• [TASK STATEMENT]:
Look below for the line containing "rw [State.writeUpCtrl, State.ctrlCancel_of_clear"; from there, print each line exactly up to and including the line containing "opaque romRoute : (writing", and stop.

[Excerpts from a dataset]
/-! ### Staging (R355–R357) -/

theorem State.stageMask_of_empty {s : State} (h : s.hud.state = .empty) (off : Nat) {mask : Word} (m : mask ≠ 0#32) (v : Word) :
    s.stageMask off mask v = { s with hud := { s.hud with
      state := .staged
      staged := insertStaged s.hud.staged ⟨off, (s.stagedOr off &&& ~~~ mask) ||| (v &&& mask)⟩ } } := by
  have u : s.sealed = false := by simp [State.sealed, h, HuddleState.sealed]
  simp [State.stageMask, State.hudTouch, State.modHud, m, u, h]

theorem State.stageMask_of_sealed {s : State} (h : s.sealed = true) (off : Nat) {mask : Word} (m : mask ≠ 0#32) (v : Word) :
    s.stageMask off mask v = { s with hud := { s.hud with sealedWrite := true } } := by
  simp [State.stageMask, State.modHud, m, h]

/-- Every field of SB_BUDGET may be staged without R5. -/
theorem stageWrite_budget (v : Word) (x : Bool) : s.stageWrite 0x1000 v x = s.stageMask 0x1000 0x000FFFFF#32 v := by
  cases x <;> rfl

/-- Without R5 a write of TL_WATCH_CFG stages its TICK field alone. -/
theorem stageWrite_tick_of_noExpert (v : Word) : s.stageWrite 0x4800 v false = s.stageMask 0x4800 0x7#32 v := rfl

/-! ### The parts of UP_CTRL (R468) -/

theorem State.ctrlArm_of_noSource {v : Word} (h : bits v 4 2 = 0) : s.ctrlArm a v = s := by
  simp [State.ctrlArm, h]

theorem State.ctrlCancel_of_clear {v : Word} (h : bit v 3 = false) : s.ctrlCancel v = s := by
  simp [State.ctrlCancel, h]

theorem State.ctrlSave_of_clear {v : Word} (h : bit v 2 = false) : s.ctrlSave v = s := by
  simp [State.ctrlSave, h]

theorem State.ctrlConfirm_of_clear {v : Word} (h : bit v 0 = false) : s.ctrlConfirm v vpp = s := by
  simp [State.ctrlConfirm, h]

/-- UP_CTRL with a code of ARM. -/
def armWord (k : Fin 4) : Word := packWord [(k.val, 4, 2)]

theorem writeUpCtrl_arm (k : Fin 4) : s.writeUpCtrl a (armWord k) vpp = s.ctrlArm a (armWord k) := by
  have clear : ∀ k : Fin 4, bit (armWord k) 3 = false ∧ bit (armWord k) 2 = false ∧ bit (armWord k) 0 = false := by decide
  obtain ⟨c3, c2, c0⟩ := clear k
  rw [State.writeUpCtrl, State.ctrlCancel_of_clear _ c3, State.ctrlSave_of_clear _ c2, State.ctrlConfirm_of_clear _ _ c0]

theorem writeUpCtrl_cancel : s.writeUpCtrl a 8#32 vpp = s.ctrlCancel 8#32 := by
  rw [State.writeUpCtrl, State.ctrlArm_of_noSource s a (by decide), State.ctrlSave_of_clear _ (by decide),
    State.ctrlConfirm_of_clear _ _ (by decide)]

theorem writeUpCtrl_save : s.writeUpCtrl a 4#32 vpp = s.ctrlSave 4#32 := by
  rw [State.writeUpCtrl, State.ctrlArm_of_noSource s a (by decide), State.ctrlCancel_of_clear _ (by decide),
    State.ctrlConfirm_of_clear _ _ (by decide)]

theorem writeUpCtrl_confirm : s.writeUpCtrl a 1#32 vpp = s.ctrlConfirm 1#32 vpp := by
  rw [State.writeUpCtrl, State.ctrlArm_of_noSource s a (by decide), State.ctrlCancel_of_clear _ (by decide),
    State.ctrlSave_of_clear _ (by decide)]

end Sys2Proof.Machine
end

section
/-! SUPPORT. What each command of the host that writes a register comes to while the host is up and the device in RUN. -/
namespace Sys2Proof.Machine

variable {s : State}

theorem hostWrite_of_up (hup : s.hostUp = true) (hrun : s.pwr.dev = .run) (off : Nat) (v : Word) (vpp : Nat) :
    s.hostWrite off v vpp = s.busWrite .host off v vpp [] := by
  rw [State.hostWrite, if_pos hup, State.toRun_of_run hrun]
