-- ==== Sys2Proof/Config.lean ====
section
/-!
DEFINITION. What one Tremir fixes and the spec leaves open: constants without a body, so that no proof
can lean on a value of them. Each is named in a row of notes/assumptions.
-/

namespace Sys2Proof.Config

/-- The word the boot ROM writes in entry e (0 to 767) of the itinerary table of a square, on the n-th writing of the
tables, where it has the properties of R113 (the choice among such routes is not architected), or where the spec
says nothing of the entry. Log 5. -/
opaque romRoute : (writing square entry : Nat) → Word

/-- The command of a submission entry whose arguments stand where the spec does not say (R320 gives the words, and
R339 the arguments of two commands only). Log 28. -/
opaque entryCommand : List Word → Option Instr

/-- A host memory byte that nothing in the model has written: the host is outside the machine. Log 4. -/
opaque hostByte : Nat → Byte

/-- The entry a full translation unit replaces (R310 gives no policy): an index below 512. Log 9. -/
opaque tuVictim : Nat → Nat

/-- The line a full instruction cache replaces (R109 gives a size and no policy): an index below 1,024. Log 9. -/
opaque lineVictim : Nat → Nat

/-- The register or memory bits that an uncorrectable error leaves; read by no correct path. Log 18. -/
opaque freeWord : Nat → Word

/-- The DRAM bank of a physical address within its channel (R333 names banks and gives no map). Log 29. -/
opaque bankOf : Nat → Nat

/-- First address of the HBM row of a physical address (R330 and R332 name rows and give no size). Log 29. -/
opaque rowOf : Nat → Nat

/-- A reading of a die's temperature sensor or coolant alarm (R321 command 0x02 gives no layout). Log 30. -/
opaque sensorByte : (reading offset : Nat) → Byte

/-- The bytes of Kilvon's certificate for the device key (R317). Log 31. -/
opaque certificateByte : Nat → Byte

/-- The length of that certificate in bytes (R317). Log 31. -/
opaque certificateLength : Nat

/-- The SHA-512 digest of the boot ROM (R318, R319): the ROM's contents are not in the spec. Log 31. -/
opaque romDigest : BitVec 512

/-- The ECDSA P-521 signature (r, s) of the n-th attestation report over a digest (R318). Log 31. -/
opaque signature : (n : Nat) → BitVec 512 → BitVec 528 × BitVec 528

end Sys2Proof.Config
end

• [TASK SOLUTION]:
  rw [State.writeUpCtrl, State.ctrlCancel_of_clear _ c3, State.ctrlSave_of_clear _ c2, State.ctrlConfirm_of_clear _ _ c0]

theorem writeUpCtrl_cancel : s.writeUpCtrl a 8#32 vpp = s.ctrlCancel 8#32 := by
  rw [State.writeUpCtrl, State.ctrlArm_of_noSource s a (by decide), State.ctrlSave_of_clear _ (by decide),
    State.ctrlConfirm_of_clear _ _ (by decide)]

theorem writeUpCtrl_save : s.writeUpCtrl a 4#32 vpp = s.ctrlSave 4#32 := by
  rw [State.writeUpCtrl, State.ctrlArm_of_noSource s a (by decide), State.ctrlCancel_of_clear _ (by decide),
    State.ctrlConfirm_of_clear _ _ (by decide)]

theorem writeUpCtrl_confirm : s.writeUpCtrl a 1#32 vpp = s.ctrlConfirm 1#32 vpp := by
  rw [State.writeUpCtrl, State.ctrlArm_of_noSource s a (by decide), State.ctrlCancel_of_clear _ (by decide),
    State.ctrlSave_of_clear _ (by decide)]

end Sys2Proof.Machine
end

section
/-! SUPPORT. What each command of the host that writes a register comes to while the host is up and the device in RUN. -/
namespace Sys2Proof.Machine

variable {s : State}

theorem hostWrite_of_up (hup : s.hostUp = true) (hrun : s.pwr.dev = .run) (off : Nat) (v : Word) (vpp : Nat) :
    s.hostWrite off v vpp = s.busWrite .host off v vpp [] := by
  rw [State.hostWrite, if_pos hup, State.toRun_of_run hrun]
-- ==== Sys2Proof/Config.lean ====
section
/-!
DEFINITION. What one Tremir fixes and the spec leaves open: constants without a body, so that no proof
can lean on a value of them. Each is named in a row of notes/assumptions.
-/

namespace Sys2Proof.Config

/-- The word the boot ROM writes in entry e (0 to 767) of the itinerary table of a square, on the n-th writing of the
tables, where it has the properties of R113 (the choice among such routes is not architected), or where the spec
says nothing of the entry. Log 5. -/
opaque romRoute : (writing square entry : Nat) → Word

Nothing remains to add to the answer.